> [What is required] Exactly the lines starting at the line containing "def Obligations.FloatForms : Prop" and ending at the line containing "let gives (o" are to be written out from the listing below, both included.

▼▼▼

/-- 12_scalar R241: shifts, counts and bit fields, bit by bit. -/
def Obligations.ShiftForms : Prop :=
  ∀ (s : State) (sd sa sb : BitVec 5) (n wm1 : BitVec 6), s.acts = true →
    let a := s.src sa
    let p := (s.src sb).toNat % 64
    let writes (o : Instr) (f : Word → Prop) : Prop := ∃ v, f v ∧ exec o s = .next ((s.wr sd v).ended .done)
    writes (.sll sd sa sb) (fun v => v.toNat = a.toNat * 2 ^ p % 2 ^ 64) ∧
    writes (.sllImm sd sa n) (fun v => v.toNat = a.toNat * 2 ^ n.toNat % 2 ^ 64) ∧
    writes (.srl sd sa sb) (fun v => v.toNat = a.toNat / 2 ^ p) ∧
    writes (.srlImm sd sa n) (fun v => v.toNat = a.toNat / 2 ^ n.toNat) ∧
    writes (.sra sd sa sb) (fun v => v.toInt = a.toInt / 2 ^ p) ∧
    writes (.sraImm sd sa n) (fun v => v.toInt = a.toInt / 2 ^ n.toNat) ∧
    (∀ u : BitVec 1, let m := if u = 1 then 32 else 64
      writes (.clz sd sa u) (fun v => ∃ k ≤ m, v = .ofNat 64 k ∧ (∀ j, m - k ≤ j → j < m → a.getLsbD j = false) ∧
        (k < m → a.getLsbD (m - k - 1) = true)) ∧
      writes (.ctz sd sa u) (fun v => ∃ k ≤ m, v = .ofNat 64 k ∧ (∀ j < k, a.getLsbD j = false) ∧ (k < m → a.getLsbD k = true)) ∧
      writes (.popc sd sa u) (fun v => v = .ofNat 64 ((List.range m).countP fun j => a.getLsbD j))) ∧
    writes (.bext sd sa sb wm1) (fun v => v.toNat = a.toNat / 2 ^ p % 2 ^ (wm1.toNat + 1)) ∧
    writes (.bins sd sa sb wm1) (fun v => ∀ j < 64, v.getLsbD j =
      if p ≤ j ∧ j < p + wm1.toNat + 1 then a.getLsbD (j - p) else (s.src sd).getLsbD j)

/-- 12_scalar R239: products and quotients as integers, and the divide-by-zero trap; the words of major 0x0B, with what they reserve of mod. -/
def Obligations.MultiplyDivideForms : Prop :=
  ∀ (s : State) (sd sa sb : BitVec 5) (u : BitVec 1), s.acts = true →
    let val (w : Word) : Int := if u = 1 then w.toNat else w.toInt
    let a := val (s.src sa)
    let b := val (s.src sb)
    let q : Int := if (a < 0) ≠ (b < 0) then -((a.natAbs / b.natAbs : Nat) : Int) else (a.natAbs / b.natAbs : Nat)
    exec (.mul sd sa sb) s = .next ((s.wr sd (.ofInt 64 (a * b))).ended .done) ∧
    exec (.mulh sd sa sb u) s = .next ((s.wr sd (.ofInt 64 (a * b / 2 ^ 64))).ended .done) ∧
    (s.src sb ≠ 0 →
      exec (.div sd sa sb u) s = .next ((s.wr sd (.ofInt 64 q)).ended .done) ∧
      exec (.rem sd sa sb u) s = .next ((s.wr sd (.ofInt 64 (a - b * q))).ended .done)) ∧
    (s.src sb = 0 →
      exec (.div sd sa sb u) s = .next (s.takeTrap (mkTrap .divideByZero)) ∧
      exec (.rem sd sa sb u) s = .next (s.takeTrap (mkTrap .divideByZero))) ∧
    (let word (fn mod : Nat) : Option (BitVec 32) := some (.ofNat 32 (0x2C000000 + sd.toNat * 2 ^ 21 + sa.toNat * 2 ^ 16 + sb.toNat * 2 ^ 11 + mod * 2 ^ 5 + fn));
      encode (.mul sd sa sb) = word 0 0 ∧ encode (.mulh sd sa sb u) = word 1 u.toNat ∧ encode (.div sd sa sb u) = word 2 u.toNat ∧
      encode (.rem sd sa sb u) = word 3 u.toNat) ∧
    ∀ w : BitVec 32, w.extractLsb' 26 6 = 0x0B →
      (w.extractLsb' 0 5 = 0 ∧ w.extractLsb' 5 6 ≠ 0) ∨ (w.extractLsb' 0 5 ∈ [(1 : BitVec 5), 2, 3] ∧ w.extractLsb' 6 5 ≠ 0) →
      decodeWord .c w = .error .reservedField

/-- 12_scalar R242-R245; 02_numbers R49: the exact result is rounded once by the mode of the order, written zero-extended, and its flags join
FFLAGS; fcvt mode 3 is over its limit.
12_scalar R246; 05_kernel R121, R122: a compare pushes its condition under the entries above it; under a false top entry it pushes
false; on a full stack it traps and pushes nothing. -/
def Obligations.FloatForms : Prop :=
  (∀ (s : State) (sd sa sb : BitVec 5) (rm : BitVec 3) (d : BitVec 1), s.acts = true →
    let F := if d = 1 then fp64 else fp32
    let arg (r : BitVec 5) : Machine.Num := F.num (if d = 1 then (s.src r).toNat else (s.src r).toNat % 2 ^ 32)
    let other (r : BitVec 5) : Machine.Num := if d = 1 then fp32.num ((s.src r).toNat % 2 ^ 32) else fp64.num (s.src r).toNat
    let rnd : Rounding := { mode := rm.toNat }
    let gives (o : Instr) (f : BitVec 8) (r : Nat × BitVec 8) : Prop :=
      exec o s = .next (((s.wr sd (.ofNat 64 r.1)).flag (f ||| r.2)).ended .done)
    gives (.fadd sd sa sb rm d) (addNum rm.toNat (arg sa) (arg sb)).2 (roundTo F rnd (.num (addNum rm.toNat (arg sa) (arg sb)).1)) ∧
    gives (.fsub sd sa sb rm d) (addNum rm.toNat (arg sa) (arg sb).flip).2 (roundTo F rnd (.num (addNum rm.toNat (arg sa) (arg sb).flip).1)) ∧
    gives (.fmul sd sa sb rm d) (mulNum (arg sa) (arg sb)).2 (roundTo F rnd (.num (mulNum (arg sa) (arg sb)).1)) ∧
    gives (.fdiv sd sa sb rm d) (divNum (arg sa) (arg sb)).2 (roundTo F rnd (divNum (arg sa) (arg sb)).1) ∧
    gives (.fsqrt sd sa rm d) (sqrtNum (arg sa)).2 (roundTo F rnd (sqrtNum (arg sa)).1) ∧
    gives (.fma sd sa sb rm d) (fmaNum rm.toNat (arg sd) (arg sa) (arg sb)).2
      (roundTo F rnd (.num (fmaNum rm.toNat (arg sd) (arg sa) (arg sb)).1)) ∧
    gives (.fcvt sd sa 0 rm d) 0 (roundTo F rnd (.num (other sa))) ∧
    gives (.fcvt sd sa 1 rm d) 0 (roundTo F rnd (.num (ofInt (s.src sa).toInt))) ∧
    gives (.fcvt sd sa 2 rm d) 0 (roundToInt ⟨64, true⟩ rnd false (.num (arg sa))) ∧
    exec (.fcvt sd sa 3 rm d) s = .next (s.takeTrap (illegalWord .overLimit s.word))) ∧
  (∀ (s : State) (sa sb : BitVec 5) (u d : BitVec 1),
    let a := s.src sa
    let b := s.src sb
    let F := if d = 1 then fp64 else fp32
    let x := F.num (if d = 1 then a.toNat else a.toNat % 2 ^ 32)
    let y := F.num (if d = 1 then b.toNat else b.toNat % 2 ^ 32)
    let nan := x.isNaN || y.isNaN
    let pushed (t : State) (m : Bool) : State :=
      t.setCur { t.cur with stack := ((if m then BitVec.allOnes 1024 else 0) &&& topOf s.iss.old.stack &&& topOf s.cur.stack) :: s.cur.stack }
    let pushes (o : Instr) (f : BitVec 8) (m : Bool) : Prop :=
      (s.cur.stack.length < 8 → s.acts = true → exec o s = .next ((pushed (s.flag f) m).ended .done)) ∧
      (s.cur.stack.length < 8 → s.acts = false → exec o s = .next ((pushed s false).ended .done)) ∧
      (8 ≤ s.cur.stack.length → exec o s = .next (s.takeTrap (mkTrap .predOverflow)))
    pushes (.peq sa sb) 0 (decide (a = b)) ∧
    pushes (.pne sa sb) 0 (decide (a ≠ b)) ∧
    pushes (.plt sa sb u) 0 (if u = 1 then decide (a.toNat < b.toNat) else decide (a.toInt < b.toInt)) ∧
    pushes (.pge sa sb u) 0 (if u = 1 then decide (b.toNat ≤ a.toNat) else decide (b.toInt ≤ a.toInt)) ∧
    pushes (.pfeq sa sb d) (if x.isSig || y.isSig then fNV else 0) (!nan && eqNum x y) ∧
    pushes (.pflt sa sb d) (if nan then fNV else 0) (!nan && ltNum x y) ∧
    pushes (.pfle sa sb d) (if nan then fNV else 0) (!nan && !ltNum y x))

▲▲▲

> [Answer to this problem]
def Obligations.FloatForms : Prop :=
  (∀ (s : State) (sd sa sb : BitVec 5) (rm : BitVec 3) (d : BitVec 1), s.acts = true →
    let F := if d = 1 then fp64 else fp32
    let arg (r : BitVec 5) : Machine.Num := F.num (if d = 1 then (s.src r).toNat else (s.src r).toNat % 2 ^ 32)
    let other (r : BitVec 5) : Machine.Num := if d = 1 then fp32.num ((s.src r).toNat % 2 ^ 32) else fp64.num (s.src r).toNat
    let rnd : Rounding := { mode := rm.toNat }
    let gives (o : Instr) (f : BitVec 8) (r : Nat × BitVec 8) : Prop :=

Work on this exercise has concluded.